◆ **EXERCISE**
Make a word-for-word copy of the entries below from their first line through the line with "slice (encode i).toNat 4", and add nothing.

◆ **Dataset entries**
-- ==== Sys2Proof/Laws/PerInstr.lean ====
section
/-!
SUPPORT. Laws said once per operation of the opcode map (30_encoding.md R50).
-/

namespace Sys2Proof

open Sys2Proof.Machine (slice bitNat bitNat_lt)

/-- R42, R50: the command word of a well-formed instruction carries its opcode in bits [4:0], its
immediates above it, and zeros in bits [31:19]. -/
def Laws.CommandWord.Statement (i : Instr) : Prop :=
  i.wf = true →
    slice (encode i).toNat 4 0 = i.opcode ∧ (encode i).toNat / 2 ^ 5 * 2 ^ 5 = i.immediates ∧
      slice (encode i).toNat 31 19 = 0

/-- The same for every operation whose command word is its opcode alone (formats U, B and N). -/
theorem Laws.CommandWord.plain {i : Instr} (h : i.immediates = 0) (ho : i.opcode < 32) :
    Laws.CommandWord.Statement i := by
  intro _
  have hw : (encode i).toNat = i.opcode := by
    simp only [encode, h, BitVec.toNat_ofNat]
    omega
  rw [hw, h]
  simp only [slice]
  omega

/-- The same for every operation that carries a configuration (formats CX and C). -/
theorem Laws.CommandWord.configured {i : Instr} {u : Bool} {cn ces : Nat}
    (h : i.immediates = bitNat u * 2 ^ 5 + cn * 2 ^ 6 + ces * 2 ^ 13) (ho : i.opcode < 32)
    (hf : i.wf = immediatesFit cn ces) : Laws.CommandWord.Statement i := by
  intro hwf
  rw [hf] at hwf
  simp only [immediatesFit, Bool.and_eq_true, decide_eq_true_eq] at hwf
  have hu := bitNat_lt u
  have hw : (encode i).toNat = i.opcode + (bitNat u * 2 ^ 5 + cn * 2 ^ 6 + ces * 2 ^ 13) := by
    simp only [encode, h, BitVec.toNat_ofNat]
    omega
  rw [hw, h]
  simp only [slice]
  omega

namespace Laws.CommandWord

theorem unpack : Statement .unpack := plain rfl (by decide)
theorem pack (u : Bool) (cn ces : Nat) : Statement (.pack u cn ces) := configured rfl (by simp [Instr.opcode]) rfl
theorem toexact : Statement .toexact := plain rfl (by decide)
theorem round (u : Bool) (cn ces : Nat) : Statement (.round u cn ces) := configured rfl (by simp [Instr.opcode]) rfl
theorem toF64 : Statement .toF64 := plain rfl (by decide)
theorem fromF64 (u : Bool) (cn ces : Nat) : Statement (.fromF64 u cn ces) := configured rfl (by simp [Instr.opcode]) rfl
theorem construct (u : Bool) (cn ces : Nat) : Statement (.construct u cn ces) :=
  configured rfl (by simp [Instr.opcode]) rfl
theorem neg : Statement .neg := plain rfl (by decide)
theorem recip : Statement .recip := plain rfl (by decide)
theorem add : Statement .add := plain rfl (by decide)
theorem sub : Statement .sub := plain rfl (by decide)
theorem mul : Statement .mul := plain rfl (by decide)
theorem div : Statement .div := plain rfl (by decide)
theorem eq : Statement .eq := plain rfl (by decide)
theorem gt : Statement .gt := plain rfl (by decide)
theorem ge : Statement .ge := plain rfl (by decide)
theorem lt : Statement .lt := plain rfl (by decide)
theorem le : Statement .le := plain rfl (by decide)
theorem isZero : Statement .isZero := plain rfl (by decide)
theorem isOne : Statement .isOne := plain rfl (by decide)
theorem isInf : Statement .isInf := plain rfl (by decide)
theorem isNeg : Statement .isNeg := plain rfl (by decide)
theorem isNan : Statement .isNan := plain rfl (by decide)
theorem setdef (cn ces : Nat) : Statement (.setdef cn ces) :=
  configured (u := false) (by simp [Instr.immediates, bitNat]) (by decide : (0x1E : Nat) < 32) rfl
theorem getdef : Statement .getdef := plain rfl (by decide)

end Laws.CommandWord

end Sys2Proof
end

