/-- Settles O55: a valid pair fits DEFCFG's fields, so it reads back as stored; an invalid one is refused. -/
theorem setdefWritesValidPairsOnly : Obligations.SetdefWritesValidPairsOnly := by
  intro cn ces s
  refine ⟨fun hvalid => ?_, fun hinvalid => ?_⟩
  · have hc : Cfg.valid ⟨cn, ces⟩ = true := (validCfg_iff _).mp hvalid
    have hdef : (s.setDefcfg ⟨cn, ces⟩).defcfg = ⟨cn, ces⟩ := State.defcfg_setDefcfg _ s hc
    exact ⟨_, exec_setdef_of_valid s hc, congrArg Cfg.n hdef, congrArg Cfg.es hdef, rfl, rfl, rfl⟩
  · exact repliesError_setdef s (Bool.eq_false_of_not_eq_true (mt (validCfg_iff _).mpr hinvalid))

end Sys2Proof.Machine

/-! # Proofs of 60_exceptions.md

`errorOf` writes the causes of an error down once, in R165's order. The response of every operation carries that
code, and a response that reports an error is R166's error response. The statements are read off these two facts. -/

namespace Sys2Proof.Machine

/-! ## The error of a decoded request (R162 to R165) -/

/-- R163: an operation that compares the configurations of its operands, on operands whose configurations differ. -/
def Mismatched (i : Instr) (s : State) : Prop :=
  i.isArithmeticB = true ∧ (PV.ofWord s.req.a).cfg ≠ (PV.ofWord s.req.b).cfg

open Classical in
/-- R165, steps 2 to 4: the code that a request which decodes to i is answered with. -/
noncomputable def errorOf (i : Instr) (s : State) : ErrCode :=
  if UsesBadConfig i s then .invalidConfiguration
  else if Mismatched i s then .configMismatch
  else if MalformedAux i (auxCfg i s) s.req.x then .invalidRequest
  else .ok

section ErrorOf
variable {i : Instr} {s : State}

theorem not_mismatched_of_not_arithmetic (h : i.isArithmeticB = false) : ¬Mismatched i s :=
  fun hm => Bool.false_ne_true (h.symm.trans hm.1)

/-- R165: the two causes of step 4 belong to different operations. -/
theorem not_mismatched_of_malformedAux {c : Cfg} {x : AuxWord} (h : MalformedAux i c x) : ¬Mismatched i s := by
  cases i with
  | pack | round => exact not_mismatched_of_not_arithmetic rfl
  | _ => exact h.elim

theorem errorOf_eq_invalidConfiguration_iff : errorOf i s = .invalidConfiguration ↔ UsesBadConfig i s := by
  unfold errorOf
  split_ifs with hbad <;> simp [hbad]

theorem errorOf_eq_configMismatch_iff :
    errorOf i s = .configMismatch ↔ ¬UsesBadConfig i s ∧ Mismatched i s := by
  unfold errorOf
  split_ifs with hbad hmis <;> simp [*]

theorem errorOf_eq_invalidRequest_iff :
    errorOf i s = .invalidRequest ↔ ¬UsesBadConfig i s ∧ MalformedAux i (auxCfg i s) s.req.x := by
  unfold errorOf
  split_ifs with hbad hmis hmal
  · simp [hbad]
  · simpa [hbad] using fun h => not_mismatched_of_malformedAux h hmis
  · simp [hbad, hmal]
  · simp [hmal]

theorem errorOf_eq_ok (hgood : ¬UsesBadConfig i s) (hmis : ¬Mismatched i s)
    (hmal : ¬MalformedAux i (auxCfg i s) s.req.x) : errorOf i s = .ok := by
  simp [errorOf, hgood, hmis, hmal]

end ErrorOf

/-! ## Operands that load, and malformed x operands -/

section Operands
variable {w : PVWord} {v : PV}

theorem not_badConfig_iff_loads : ¬BadConfig w ↔ ∃ v, Loads w v := by
  refine ⟨(loads_or_badConfig w).resolve_right, ?_⟩
  rintro ⟨v, h2, h64, hes, -⟩
  unfold BadConfig
  omega

theorem Loads.not_badConfig (h : Loads w v) : ¬BadConfig w := not_badConfig_iff_loads.mpr ⟨v, h⟩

◆ **FINISHED TASK**
-- ==== Sys2Proof/Laws/PerInstr.lean ====
section
/-!
SUPPORT. Laws said once per operation of the opcode map (30_encoding.md R50).
-/

namespace Sys2Proof

open Sys2Proof.Machine (slice bitNat bitNat_lt)

/-- R42, R50: the command word of a well-formed instruction carries its opcode in bits [4:0], its
immediates above it, and zeros in bits [31:19]. -/
def Laws.CommandWord.Statement (i : Instr) : Prop :=
  i.wf = true →
    slice (encode i).toNat 4 0 = i.opcode ∧ (encode i).toNat / 2 ^ 5 * 2 ^ 5 = i.immediates ∧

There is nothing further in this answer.